-- ==== Sys2Proof/Certificates/Slice0/Obligations.lean ====
section
/-! DEFINITION. The statements for the provers. First how the panel steps, then what every step keeps, then for each family what its commands can change and where each of
them completes, then rules of the manual about single registers, counters and errors. -/

open Sys2Proof Sys2Proof.Machine Sys2Proof.Safety

/-! ### Steps -/

/-- A step with a command at the front of the queue is that command's effect on the state with the rest of the queue. -/
def Obligations.StepRunsFront : Prop :=
  ∀ (c : Instr) (rest : List Instr) (s : State), step { s with pending := c :: rest } = exec c { s with pending := rest }

/-- With no command waiting a step lets one mesh cycle of 10 ns pass, or nothing where the panel has no power: the model's choice (log entry 1). The timebase then never moves
backward, and where no correction by the master is pending it gains exactly 10 ns. -/
def Obligations.StepIdles : Prop :=
  (∀ s : State, s.pending = [] → step s = .next s.tick) ∧
  (∀ s : State, s.pwr.powered = false → s.tick = s) ∧
  (∀ s : State, s.time ≤ s.tick.time) ∧
  ∀ s : State, s.pwr.powered = true → s.rick.holdNs = 0 → s.rick.slew = 0 → s.tick.time = s.time + 10

/-- Before cold power-on the panel has no power, no command waits, no service die runs, no session is open, no fuse is blown, every core is idle, and every memory
is in canonical form; tile SRAM reads 0 throughout. -/
def Obligations.ResetState : Prop :=
  State.reset.pending = [] ∧ State.reset.pwr.powered = false ∧ State.reset.spi.stage = .rom ∧ State.reset.ses.ents = [] ∧ State.reset.ses.owner = none ∧
  State.reset.svRuns = false ∧ State.reset.mtr.sealBit = false ∧ MemOk State.reset ∧ (∀ t c, (State.reset.core t c).st = .idle) ∧ (∀ t a, memGet (State.reset.tile t).sram a = 0)

/-! ### What every step keeps -/

/-- No command touches the queue: a step takes the front command away and nothing else joins or leaves. -/
def Obligations.QueueKept : Prop :=
  (∀ (c : Instr) (s u : State), exec c s = .next u → u.pending = s.pending) ∧
  ∀ (c : Instr) (rest : List Instr) (s u : State), s.pending = c :: rest → step s = .next u → u.pending = rest

/-- Whatever the command, a fused owner key hash stays, the fused minimum SVN never falls, and a broken meter seal stays broken (R497, R506, R511): over one step and over any
number of steps. -/
def Obligations.FusesAndSealKept : Prop :=
  (∀ s u : State, step s = .next u → FusesKept s u ∧ SealKept s u) ∧
  ∀ (n : Nat) (s u : State), Host.Core.run Sys2Proof.core n s = .next u → FusesKept s u ∧ SealKept s u

/-! ### What each family can change -/

/-- Of cores and their Xthrumrak instructions (R167 to R200), starts and loads (R202 to R206, R312), and of the matrix engine (R43 to R79): each command changes at most the parts of the state named for it. -/
def Obligations.FrameCoresAndEngine : Prop :=
  (∀ t c mismatch, Changes [.freeN, .tiles, .sites, .host, .spi, .hlt] (.rvInstruction t c mismatch)) ∧
  (∀ t c, Changes [.tiles] (.ecallExit t c)) ∧
  (∀ t c, Changes [.tiles, .host] (.coreDone t c)) ∧
  (∀ t c, Changes [.freeN, .tiles, .sites, .chans, .host, .spi, .hlt] (.xtPut t c)) ∧
  (∀ t c, Changes [.freeN, .tiles, .sites, .chans, .host, .spi, .hlt] (.xtGet t c)) ∧
  (∀ t c, Changes [.freeN, .tiles, .sites, .host, .spi, .hlt] (.xtProbe t c)) ∧
  (∀ t c, Changes [.tiles, .sites, .host, .spi, .hlt] (.xtEnq t c)) ∧
  (∀ t c, Changes [.tiles] (.xtCset t c)) ∧
  (∀ t c, Changes [.tiles] (.xtCadd t c)) ∧
  (∀ t c, Changes [.tiles] (.xtCarm t c)) ∧
  (∀ t c, Changes [.tiles] (.xtCwait t c)) ∧
  (∀ t c, Changes [.tiles] (.cwaitResume t c)) ∧
  (∀ t e, Changes [.tiles, .host, .spi] (.xtEvt t e)) ∧
  (∀ t, Changes [.tiles, .sites, .fab, .host, .spi, .hlt] (.transferPacketIssue t)) ∧
  (∀ idx_, Changes [.freeN, .tiles, .sites, .fab, .host] (.launchStart idx_)) ∧
  (∀ idx_, Changes [.freeN, .tiles, .sites, .fab, .host, .spi] (.loadTileStart idx_)) ∧
  (∀ t, Changes [.freeN, .tiles, .sites, .fab, .host, .spi, .hlt] (.loadEnd t)) ∧
  (∀ t hw, Changes [.freeN, .tiles, .host, .spi, .hlt] (.loadw t hw)) ∧
  (∀ t hw, Changes [.freeN, .tiles, .host, .spi, .hlt] (.mma t hw)) ∧
  (∀ t hw, Changes [.freeN, .tiles, .host, .spi, .hlt] (.store t hw)) ∧
  (∀ t hw, Changes [.tiles] (.zero t hw)) ∧
  (∀ t, Changes [.tiles] (.nop t)) ∧
  (∀ t u, Changes [.freeN, .tiles, .sites, .host, .spi, .hlt] (.engineRetire t u)) ∧
  (∀ t, Changes [.tiles] (.engCtrlClear t))

/-- Of packets, routers, links, trackers and list ports (R157 to R164, R208 to R244), scrubbers, slices, DDR channels and regions (R252 to R283): each command changes at most the parts of the state named for it. -/
def Obligations.FrameFabricAndMemory : Prop :=
  (∀ idx_, Changes [.freeN, .tiles, .sites, .fab, .host, .spi, .hlt] (.write idx_)) ∧
  (∀ idx_, Changes [.freeN, .sites, .fab, .chans, .host, .spi, .hlt] (.writeToOwner idx_)) ∧
  (∀ idx_ joins, Changes [.freeN, .tiles, .sites, .fab, .chans, .host, .spi, .hlt] (.read idx_ joins)) ∧
  (∀ idx_, Changes [.freeN, .tiles, .sites, .fab, .host, .spi] (.cnt idx_)) ∧
  (∀ idx_, Changes [.freeN, .tiles, .sites, .fab, .host, .spi, .hlt, .dbg] (.rdata idx_)) ∧
  (∀ idx_, Changes [.tiles, .sites, .fab, .host, .spi, .dbg] (.rerr idx_)) ∧
  (∀ idx_, Changes [.freeN, .tiles, .sites, .fab, .host, .spi, .dbg] (.wack idx_)) ∧
  (∀ idx_ env, Changes [.freeN, .tiles, .sites, .fab, .host, .rick, .spi, .hlt] (.routerHop idx_ env)) ∧
  (∀ site idx, Changes [.sites, .host, .spi] (.routeEntryRewrite site idx)) ∧
  (∀ l a, Changes [.freeN, .fab, .host, .spi] (.flitRefused l a)) ∧
  (∀ x, Changes [.fab, .host, .spi] (.linkUp x)) ∧
  (∀ l fails, Changes [.fab] (.seamRetrain l fails)) ∧
  (∀ t k, Changes [.tiles] (.trackerTimeout t k)) ∧
  (∀ t k, Changes [.tiles, .sites, .fab, .host, .spi] (.trackerReuse t k)) ∧
  (∀ site, Changes [.tiles, .sites, .fab, .host, .spi, .hlt] (.baseDieFault site)) ∧
  (∀ port, Changes [.freeN, .fab, .host, .spi, .hlt, .ses] (.republish port)) ∧
  Changes [.sites, .fab, .host, .parts, .spi, .hlt] .republishDone ∧
  (∀ idx_, Changes [.freeN, .tiles, .sites, .fab, .host, .spi, .hlt] (.listAppend idx_)) ∧
  (∀ idx_, Changes [.freeN, .tiles, .sites, .fab, .host, .spi, .hlt] (.listClose idx_)) ∧
  (∀ idx_, Changes [.freeN, .tiles, .sites, .fab, .host, .spi, .hlt] (.listArm idx_)) ∧
  (∀ t found word, Changes [.tiles, .host, .spi, .hlt] (.scrubAccess t found word)) ∧
  (∀ idx_ joins err, Changes [.freeN, .sites, .fab, .host] (.cacheRead idx_ joins err)) ∧
  (∀ idx_, Changes [.sites, .fab] (.cacheFillReturn idx_)) ∧
  (∀ idx_, Changes [.freeN, .sites, .fab, .host] (.cacheWrite idx_)) ∧
  (∀ site, Changes [.sites, .fab] (.maintInvalidateLine site)) ∧
  (∀ site, Changes [.sites, .fab] (.maintInvalidateRange site)) ∧
  (∀ site, Changes [.sites, .fab] (.maintInvalidateAll site)) ∧
  (∀ site, Changes [.sites, .fab] (.maintReserved site)) ∧
  (∀ ch, Changes [.chans, .host, .spi, .hlt] (.ddrChannelDown ch)) ∧
  (∀ ch burst found n, Changes [.freeN, .chans, .host, .spi] (.patrolRead ch burst found n)) ∧
  (∀ port p, Changes [.sites, .host, .parts, .spi, .ses] (.ddrRegionCommit port p)) ∧
  (∀ port k v, Changes [.bev, .host, .spi, .ses] (.prtBevWrite port k v))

Your objective:
Take the listing above and repeat exactly the lines from the one containing "(∀ s u : State, step" through the one containing "can change -/", both included.

Response to the task:
  (∀ s u : State, step s = .next u → FusesKept s u ∧ SealKept s u) ∧
  ∀ (n : Nat) (s u : State), Host.Core.run Sys2Proof.core n s = .next u → FusesKept s u ∧ SealKept s u

/-! ### What each family can change -/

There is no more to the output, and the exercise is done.